** ASSIGNMENT **
Search the records for "State". Copy every line where it appears.

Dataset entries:
====================

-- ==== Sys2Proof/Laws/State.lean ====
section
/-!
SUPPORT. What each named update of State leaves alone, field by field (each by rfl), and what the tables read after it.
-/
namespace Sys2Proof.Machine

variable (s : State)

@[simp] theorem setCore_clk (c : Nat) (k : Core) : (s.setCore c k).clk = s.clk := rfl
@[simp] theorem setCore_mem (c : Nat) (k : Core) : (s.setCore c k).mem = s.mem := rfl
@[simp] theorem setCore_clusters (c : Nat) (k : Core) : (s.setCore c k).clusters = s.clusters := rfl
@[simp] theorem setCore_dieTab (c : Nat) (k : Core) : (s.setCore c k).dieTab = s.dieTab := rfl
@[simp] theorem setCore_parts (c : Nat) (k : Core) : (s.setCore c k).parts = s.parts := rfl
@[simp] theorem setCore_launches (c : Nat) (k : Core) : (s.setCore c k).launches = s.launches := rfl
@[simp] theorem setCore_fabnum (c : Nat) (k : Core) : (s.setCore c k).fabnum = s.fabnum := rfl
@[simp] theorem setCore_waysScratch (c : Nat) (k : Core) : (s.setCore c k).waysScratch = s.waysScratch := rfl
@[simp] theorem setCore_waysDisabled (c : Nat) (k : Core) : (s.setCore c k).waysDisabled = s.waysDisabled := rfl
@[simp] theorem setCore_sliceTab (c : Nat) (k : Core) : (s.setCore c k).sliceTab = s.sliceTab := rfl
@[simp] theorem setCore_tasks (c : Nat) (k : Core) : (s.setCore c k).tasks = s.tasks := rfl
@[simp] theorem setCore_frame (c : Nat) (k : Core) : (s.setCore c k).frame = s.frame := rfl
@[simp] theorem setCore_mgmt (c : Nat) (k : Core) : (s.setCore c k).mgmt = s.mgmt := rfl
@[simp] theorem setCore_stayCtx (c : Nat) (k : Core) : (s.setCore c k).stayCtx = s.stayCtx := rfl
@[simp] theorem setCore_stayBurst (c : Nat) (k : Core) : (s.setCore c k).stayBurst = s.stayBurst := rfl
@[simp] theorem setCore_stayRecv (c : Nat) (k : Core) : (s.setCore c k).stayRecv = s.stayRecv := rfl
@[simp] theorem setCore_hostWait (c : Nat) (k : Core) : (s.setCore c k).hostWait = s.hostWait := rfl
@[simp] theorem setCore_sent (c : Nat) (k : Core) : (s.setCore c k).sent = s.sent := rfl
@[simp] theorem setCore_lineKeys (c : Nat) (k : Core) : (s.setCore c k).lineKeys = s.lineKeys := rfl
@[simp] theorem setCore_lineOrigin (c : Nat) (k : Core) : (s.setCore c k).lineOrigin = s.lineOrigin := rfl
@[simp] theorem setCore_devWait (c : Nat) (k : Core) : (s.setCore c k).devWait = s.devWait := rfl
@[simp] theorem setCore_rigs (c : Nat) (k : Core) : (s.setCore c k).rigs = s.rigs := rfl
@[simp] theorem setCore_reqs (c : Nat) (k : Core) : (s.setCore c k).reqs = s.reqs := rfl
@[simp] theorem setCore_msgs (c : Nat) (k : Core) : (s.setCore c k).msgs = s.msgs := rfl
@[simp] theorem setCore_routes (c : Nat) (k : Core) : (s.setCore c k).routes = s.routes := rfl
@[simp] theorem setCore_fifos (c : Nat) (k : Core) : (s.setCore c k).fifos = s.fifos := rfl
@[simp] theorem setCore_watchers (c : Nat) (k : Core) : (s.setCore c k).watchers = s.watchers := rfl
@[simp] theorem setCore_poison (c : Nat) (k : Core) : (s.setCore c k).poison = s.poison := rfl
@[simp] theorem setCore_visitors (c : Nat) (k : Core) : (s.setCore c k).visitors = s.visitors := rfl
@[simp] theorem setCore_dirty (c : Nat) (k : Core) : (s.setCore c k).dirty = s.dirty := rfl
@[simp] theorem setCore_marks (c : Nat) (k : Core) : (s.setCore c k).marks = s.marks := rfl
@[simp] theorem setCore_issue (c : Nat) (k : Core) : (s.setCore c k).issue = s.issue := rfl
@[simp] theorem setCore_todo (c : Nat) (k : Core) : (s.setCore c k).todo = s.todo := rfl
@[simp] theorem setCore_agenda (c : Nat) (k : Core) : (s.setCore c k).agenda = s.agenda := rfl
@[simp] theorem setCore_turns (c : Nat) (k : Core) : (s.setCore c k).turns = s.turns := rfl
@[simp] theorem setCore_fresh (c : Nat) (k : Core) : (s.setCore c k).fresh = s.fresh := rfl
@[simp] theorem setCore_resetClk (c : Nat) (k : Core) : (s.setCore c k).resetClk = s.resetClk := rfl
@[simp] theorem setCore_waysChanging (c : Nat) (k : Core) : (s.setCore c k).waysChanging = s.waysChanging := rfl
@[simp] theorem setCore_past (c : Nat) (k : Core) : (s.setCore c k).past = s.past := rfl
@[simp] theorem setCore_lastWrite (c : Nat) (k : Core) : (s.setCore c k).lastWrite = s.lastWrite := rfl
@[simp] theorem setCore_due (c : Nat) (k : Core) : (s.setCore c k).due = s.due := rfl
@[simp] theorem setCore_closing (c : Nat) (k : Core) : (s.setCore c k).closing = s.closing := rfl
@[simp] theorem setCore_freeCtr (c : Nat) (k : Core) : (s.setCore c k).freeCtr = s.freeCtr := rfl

====================

** ANSWER SPACE **
-- ==== Sys2Proof/Laws/State.lean ====
SUPPORT. What each named update of State leaves alone, field by field (each by rfl), and what the tables read after it.
variable (s : State)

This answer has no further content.